Mas o que deve julgar a razão? Seria Deus? Mesmo que não seja, seria algo que a
própria razão está sujeita. Ora, acima da razão está a verdade, que julga e modera a razão.
Mas, assim como as minhas percepções são tão somente minhas, e os objetivos que
ela persegue são comuns a todos, será que da razão poder-se-á dizer que há certos objetos
que são comuns a todas as razões particulares?
Os objetos da matemática! Estes são comuns a todas as razões e tal concordância
não deve originar-se nos sentidos: os objetos matemáticos transcendem os sentidos e são
portanto, eternos!
Ora, só procuramos aquilo que de certo modo já conhecemos: se procuramos a
sabedoria (e todos os homens, filósofos ou não a procuram) é porque, de algum modo já
trazemos impressa na mente a idéia da sabedoria, pois, como é possível que todos os
homens buscassem a sabedoria, se ela já não estivesse, previamente presente em seus
espíritos?
Portanto, há certas verdades que são transubjetivas, isto é, encontram-se em todos
os homens, e que são em si imutáveis.
Ora, sabemos que aquilo que julga é superior ao julgado. Essas verdades, comuns a
todos os homens, devem elas julgar ou serem julgadas por nós?

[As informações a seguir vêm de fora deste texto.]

-- ==== Sys2Proof/Machine/Wire.lean ====
section
/-! DEFINITION. What stands on the wires: parity, the CRC, the request payloads and the form of a request frame. -/

namespace Sys2Proof.Machine

/-- R176: even parity; the parity bit is 1 when the data bits hold an odd number of 1s. -/
def evenParity (b : Byte) : Bool :=
  [0, 1, 2, 3, 4, 5, 6, 7].foldl (fun acc i => acc ^^ b.getLsbD i) false

/-- R176: a parity error or a stop-bit error. -/
def rxError (b : RxByte) : Bool := (b.parityBit != evenParity b.data) || !b.stopBit

/-- A byte received without error. -/
def rxGood (b : Byte) : RxByte := { data := b, parityBit := evenParity b, stopBit := true }

/-- R176: the eleven bits of a byte on RXD or TXD in their order, high as true: the start bit, low; the data bits, least
significant first; the parity bit; the stop bit. -/
def serialBits (b : RxByte) : List Bool :=
  [false, b.data.getLsbD 0, b.data.getLsbD 1, b.data.getLsbD 2, b.data.getLsbD 3, b.data.getLsbD 4, b.data.getLsbD 5,
    b.data.getLsbD 6, b.data.getLsbD 7, b.parityBit, b.stopBit]

/-- R176: the byte that the receiver reads from eleven bits, each sampled at its middle; none without a low start bit. -/
def readSerial : List Bool → Option RxByte
  | [false, d0, d1, d2, d3, d4, d5, d6, d7, parity, stop] =>
    let data : BitVec 8 :=
      BitVec.ofBool d7 ++ BitVec.ofBool d6 ++ BitVec.ofBool d5 ++ BitVec.ofBool d4 ++ BitVec.ofBool d3 ++ BitVec.ofBool d2
        ++ BitVec.ofBool d1 ++ BitVec.ofBool d0
    some { data := data, parityBit := parity, stopBit := stop }
  | _ => none

/-- R176, R179: the bits that send bytes on TXD, back to back. -/
def sentBits (bytes : List Byte) : List Bool := bytes.flatMap fun b => serialBits (rxGood b)

/-- HP0's start of frame, 0xC3 (R177). -/
def startOfFrame : Byte := 0xC3

/-- R173: one shift of the CRC register, with the generator 0x2F when the bit shifted out was 1. -/
def crcShift (c : Byte) : Byte := if c.msb then (c <<< 1) ^^^ 0x2F else c <<< 1

/-- R173, bytewise form: the byte is exclusive-ORed into the register, then eight shifts. -/
def crcByte (c b : Byte) : Byte :=
  crcShift (crcShift (crcShift (crcShift (crcShift (crcShift (crcShift (crcShift (c ^^^ b))))))))

/-- R173: the CRC over the covered bytes, from 0xFF. -/
def crc (bytes : List Byte) : Byte := bytes.foldl crcByte 0xFF

/-- The two bytes of a 16-bit field, most significant first (00 "Names and numbers"). -/
def bytes16 (x : BitVec 16) : List Byte := [x.extractLsb' 8 8, x.extractLsb' 0 8]

/-- The three bytes of a 24-bit field. -/
def bytes24 (x : BitVec 24) : List Byte := [x.extractLsb' 16 8, x.extractLsb' 8 8, x.extractLsb' 0 8]

/-- The four bytes of a 32-bit field. -/
def bytes32 (x : BitVec 32) : List Byte :=
  [x.extractLsb' 24 8, x.extractLsb' 16 8, x.extractLsb' 8 8, x.extractLsb' 0 8]

/-- Table 9-1: the code of a request. -/
def requestCode : Request → Byte
  | .nop => 0x00
  | .attach _ _ => 0x01
  | .detach => 0x02
  | .resetPort => 0x03
  | .readStatus => 0x04
  | .clearNotices _ => 0x05
  | .setDevice _ => 0x06
  | .readDevice => 0x07
  | .claim _ => 0x10
  | .release _ _ => 0x11
  | .setChannel _ => 0x12
  | .readChannel _ => 0x13
  | .clearFault _ => 0x14
  | .schedule _ => 0x20
  | .cancel _ _ _ => 0x21
  | .readSchedule _ => 0x22
  | .armCapture _ _ _ => 0x30
  | .disarmCapture _ => 0x31
  | .takeEvents _ => 0x40
  | .ackEvents _ => 0x41

/-- 11.3 to 11.7: the payload bytes of a request. -/
def requestPayload : Request → List Byte
  | .nop => []
  | .attach keepalive subs => [keepalive, subs]
  | .detach => []
  | .resetPort => []
  | .readStatus => []
  | .clearNotices n => [n]
  | .setDevice a =>
    [a.mode] ++ bytes16 a.offsetA ++ bytes16 a.offsetB ++ [a.limit, a.shed] ++ bytes16 a.gap1 ++ bytes16 a.gap2
      ++ bytes16 a.gap3 ++ bytes16 a.gap4
  | .readDevice => []
  | .claim chans => bytes16 chans
  | .release chans mode => bytes16 chans ++ [mode]
  | .setChannel a =>
    [a.channel] ++ bytes16 a.closeLead ++ bytes16 a.openLead ++ bytes16 a.onDwell ++ bytes16 a.offDwell
      ++ [a.group, a.safe, a.feedback, a.verify]
  | .readChannel c => [c]
  | .clearFault c => [c]
  | .schedule a =>
    [a.kind, a.channel, a.label, a.tolerance, a.form] ++ bytes32 a.dueCycle ++ bytes16 a.dueStep ++ [a.input, a.edge]
      ++ bytes16 a.delay ++ bytes16 a.width ++ [a.repeatFlag, a.interval, a.count]
  | .cancel form tag channel => [form] ++ bytes16 tag ++ [channel]
  | .readSchedule start => [start]
  | .armCapture input edge count => [input, edge, count]
  | .disarmCapture input => [input]
  | .takeEvents n => [n]
  | .ackEvents s => bytes16 s

/-- R154: the code and length check. A code of Table 9-1 with its one payload length gives the request; every other
code or length gives none (BAD_REQUEST). -/
def parseRequest (code : Byte) (payload : List Byte) : Option Request :=
  match code.toNat, payload with
  | 0x00, [] => some .nop
  | 0x01, [k, u] => some (.attach k u)
  | 0x02, [] => some .detach
  | 0x03, [] => some .resetPort
  | 0x04, [] => some .readStatus
  | 0x05, [n] => some (.clearNotices n)
  | 0x06, [m, a1, a0, b1, b0, l, h, w1, w0, x1, x0, y1, y0, z1, z0] =>
    some (.setDevice { mode := m, offsetA := a1 ++ a0, offsetB := b1 ++ b0, limit := l, shed := h, gap1 := w1 ++ w0,
                       gap2 := x1 ++ x0, gap3 := y1 ++ y0, gap4 := z1 ++ z0 })
  | 0x07, [] => some .readDevice
  | 0x10, [c1, c0] => some (.claim (c1 ++ c0))
  | 0x11, [c1, c0, m] => some (.release (c1 ++ c0) m)
  | 0x12, [c, l1, l0, o1, o0, d1, d0, f1, f0, g, u, m, v] =>
    some (.setChannel { channel := c, closeLead := l1 ++ l0, openLead := o1 ++ o0, onDwell := d1 ++ d0,
                        offDwell := f1 ++ f0, group := g, safe := u, feedback := m, verify := v })
  | 0x13, [c] => some (.readChannel c)
  | 0x14, [c] => some (.clearFault c)
  | 0x20, [k, c, l, t, f, y3, y2, y1, y0, s1, s0, i, e, d1, d0, w1, w0, r, v, n] =>
    some (.schedule { kind := k, channel := c, label := l, tolerance := t, form := f, dueCycle := y3 ++ y2 ++ y1 ++ y0,
                      dueStep := s1 ++ s0, input := i, edge := e, delay := d1 ++ d0, width := w1 ++ w0,
                      repeatFlag := r, interval := v, count := n })
  | 0x21, [f, t1, t0, c] => some (.cancel f (t1 ++ t0) c)
  | 0x22, [s] => some (.readSchedule s)
  | 0x30, [i, e, n] => some (.armCapture i e n)
  | 0x31, [i] => some (.disarmCapture i)
  | 0x40, [n] => some (.takeEvents n)
  | 0x41, [s1, s0] => some (.ackEvents (s1 ++ s0))
  | _, _ => none

/-- 10.2: LEN of a request is 2 to 34. -/
def lenInRange (len : Byte) : Bool := decide (2 ≤ len.toNat ∧ len.toNat ≤ 34)

/-- What the front end makes of a complete request (R174, R154). -/
inductive Received
  /-- The CRC byte does not match (R174). -/
  | checkError
  /-- Unknown code, or a payload of the wrong length (R154). -/
  | badRequest
  /-- A request of Table 9-1. -/
  | good (r : Request)
deriving DecidableEq, Repr

/-- A complete request: the SEQ byte as received, and what the checks made of the rest. -/
structure Frame where
  seq : Byte
  body : Received
deriving DecidableEq, Repr

/-- The frame LEN, SEQ, CODE, payload, CRC of a request (10.2). -/
def requestFrame (seq : Byte) (r : Request) : List Byte :=
  let covered := BitVec.ofNat 8 ((requestPayload r).length + 2) :: seq :: requestCode r :: requestPayload r
  covered ++ [crc covered]

/-- R153 steps 1 and 2 over the bytes of a complete frame, LEN to CRC: the CRC, then the code and length. none where the
bytes are no complete frame (LEN out of range, or not LEN + 2 bytes in all). -/
def checkFrame (bytes : List Byte) : Option Frame :=
  match bytes with
  | len :: seq :: code :: rest =>
    if lenInRange len = true ∧ bytes.length = len.toNat + 2 then
      let body :=
        if crc bytes.dropLast ≠ bytes.getLast?.getD 0 then Received.checkError
        else match parseRequest code rest.dropLast with
          | some r => .good r
          | none => .badRequest
      some { seq := seq, body := body }
    else none
  | _ => none

end Sys2Proof.Machine
end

É certo que julgamos em dependência dessas normas interiores: não nos cabe decidir
se 7+3=10 ou se o eterno deve ser preferível ao temporal: isto nos é imposto pela evidência.
Portanto, a razão depara na consciência com algo que lhe é superior, algo que é
absoluto, eterno e imutável; se isto é a verdade última ou não, não importa: o que importa é
que esta realidade última presente à consciência, é que a julga e a domina, é o mais alto que
podemos ir e o mais próximo de uma idéia de Deus.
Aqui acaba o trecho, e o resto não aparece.